How many bike rentals we would have with an average temperature of 25°?
predict(bkmod.1, data.frame(temp=c(25)))
## 1
## 235.3097
bike <- mutate(bike, hournum = as.numeric(hour))
Finally, lets build a model that attempts to predict count based off of the following features. - season - holiday - workingday - weather - temp - humidity - windspeed - hour (factor)

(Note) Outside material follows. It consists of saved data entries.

/-! ### withInbox -/

@[simp] theorem State.withInbox_cfg (q : List Event) : (s.withInbox q).cfg = s.cfg := rfl
@[simp] theorem State.withInbox_key (q : List Event) : (s.withInbox q).key = s.key := rfl
@[simp] theorem State.withInbox_rk (q : List Event) : (s.withInbox q).rk = s.rk := rfl
@[simp] theorem State.withInbox_kvalid (q : List Event) : (s.withInbox q).kvalid = s.kvalid := rfl
@[simp] theorem State.withInbox_din (q : List Event) : (s.withInbox q).din = s.din := rfl
@[simp] theorem State.withInbox_dout (q : List Event) : (s.withInbox q).dout = s.dout := rfl
@[simp] theorem State.withInbox_nonce (q : List Event) : (s.withInbox q).nonce = s.nonce := rfl
@[simp] theorem State.withInbox_msg (q : List Event) : (s.withInbox q).msg = s.msg := rfl
@[simp] theorem State.withInbox_mlen (q : List Event) : (s.withInbox q).mlen = s.mlen := rfl
@[simp] theorem State.withInbox_cblk (q : List Event) : (s.withInbox q).cblk = s.cblk := rfl
@[simp] theorem State.withInbox_cbn (q : List Event) : (s.withInbox q).cbn = s.cbn := rfl
@[simp] theorem State.withInbox_hstate (q : List Event) : (s.withInbox q).hstate = s.hstate := rfl
@[simp] theorem State.withInbox_herr (q : List Event) : (s.withInbox q).herr = s.herr := rfl
@[simp] theorem State.withInbox_pubE (q : List Event) : (s.withInbox q).pubE = s.pubE := rfl
@[simp] theorem State.withInbox_pubN (q : List Event) : (s.withInbox q).pubN = s.pubN := rfl
@[simp] theorem State.withInbox_privD (q : List Event) : (s.withInbox q).privD = s.privD := rfl
@[simp] theorem State.withInbox_privN (q : List Event) : (s.withInbox q).privN = s.privN := rfl
@[simp] theorem State.withInbox_rxbuf (q : List Event) : (s.withInbox q).rxbuf = s.rxbuf := rfl
@[simp] theorem State.withInbox_rxlen (q : List Event) : (s.withInbox q).rxlen = s.rxlen := rfl
@[simp] theorem State.withInbox_rqSk (q : List Event) : (s.withInbox q).rqSk = s.rqSk := rfl
@[simp] theorem State.withInbox_rqPl (q : List Event) : (s.withInbox q).rqPl = s.rqPl := rfl
@[simp] theorem State.withInbox_rqPlbits (q : List Event) : (s.withInbox q).rqPlbits = s.rqPlbits := rfl
@[simp] theorem State.withInbox_kdKey (q : List Event) : (s.withInbox q).kdKey = s.kdKey := rfl
@[simp] theorem State.withInbox_kdTod (q : List Event) : (s.withInbox q).kdTod = s.kdTod := rfl
@[simp] theorem State.withInbox_kdCanon (q : List Event) : (s.withInbox q).kdCanon = s.kdCanon := rfl
@[simp] theorem State.withInbox_adCanon (q : List Event) : (s.withInbox q).adCanon = s.adCanon := rfl
@[simp] theorem State.withInbox_adHash (q : List Event) : (s.withInbox q).adHash = s.adHash := rfl
@[simp] theorem State.withInbox_sig (q : List Event) : (s.withInbox q).sig = s.sig := rfl
@[simp] theorem State.withInbox_sigok (q : List Event) : (s.withInbox q).sigok = s.sigok := rfl
@[simp] theorem State.withInbox_hashok (q : List Event) : (s.withInbox q).hashok = s.hashok := rfl
@[simp] theorem State.withInbox_newkey (q : List Event) : (s.withInbox q).newkey = s.newkey := rfl
@[simp] theorem State.withInbox_txbuf (q : List Event) : (s.withInbox q).txbuf = s.txbuf := rfl
@[simp] theorem State.withInbox_txlen (q : List Event) : (s.withInbox q).txlen = s.txlen := rfl
@[simp] theorem State.withInbox_txvalid (q : List Event) : (s.withInbox q).txvalid = s.txvalid := rfl
@[simp] theorem State.withInbox_res (q : List Event) : (s.withInbox q).res = s.res := rfl
@[simp] theorem State.withInbox_ill (q : List Event) : (s.withInbox q).ill = s.ill := rfl
@[simp] theorem State.withInbox_todLast (q : List Event) : (s.withInbox q).todLast = s.todLast := rfl
@[simp] theorem State.withInbox_env (q : List Event) : (s.withInbox q).env = { s.env with inbox := q } := rfl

bkmod.2 <- lm(count ~ season+holiday+workingday+weather+temp+humidity+windspeed+hournum,
bike)
summary(bkmod.2)
##
## Call:
## lm(formula = count ~ season + holiday + workingday + weather +
## temp + humidity + windspeed + hournum, data = bike)
##
## Residuals:
## Min 1Q Median 3Q Max
## -324.61 -96.88 -31.01 55.27 688.83
##
## Coefficients:
## Estimate Std. Error t value Pr(>|t|)
## (Intercept) 46.91369 8.45147 5.551 2.91e-08 ***
## season 21.70333 1.35409 16.028 < 2e-16 ***
## holiday -10.29914 8.79069 -1.172 0.241
## workingday -0.71781 3.14463 -0.228 0.819
## weather -3.20909 2.49731 -1.285 0.199
## temp 7.01953 0.19135 36.684 < 2e-16 ***
## humidity -2.21174 0.09083 -24.349 < 2e-16 ***
## windspeed 0.20271 0.18639 1.088 0.277
## hournum 7.61283 0.21688 35.102 < 2e-16 ***
## ---
## Signif. codes: 0 '***' 0.001 '**' 0.01 '*' 0.05 '.' 0.1 ' ' 1
##
## Residual standard error: 147.8 on 10877 degrees of freedom
## Multiple R-squared: 0.3344, Adjusted R-squared: 0.3339
## F-statistic: 683 on 8 and 10877 DF, p-value: < 2.2e-16
This project aimed to test the relevance of linear regression to explain real world complex data that involves user demand of a mobility service in a given city. The statistic summary shows us that the model is not performing well.
A likely better approach would be to have training data coming not from a random sample, but taking into account past and future data points.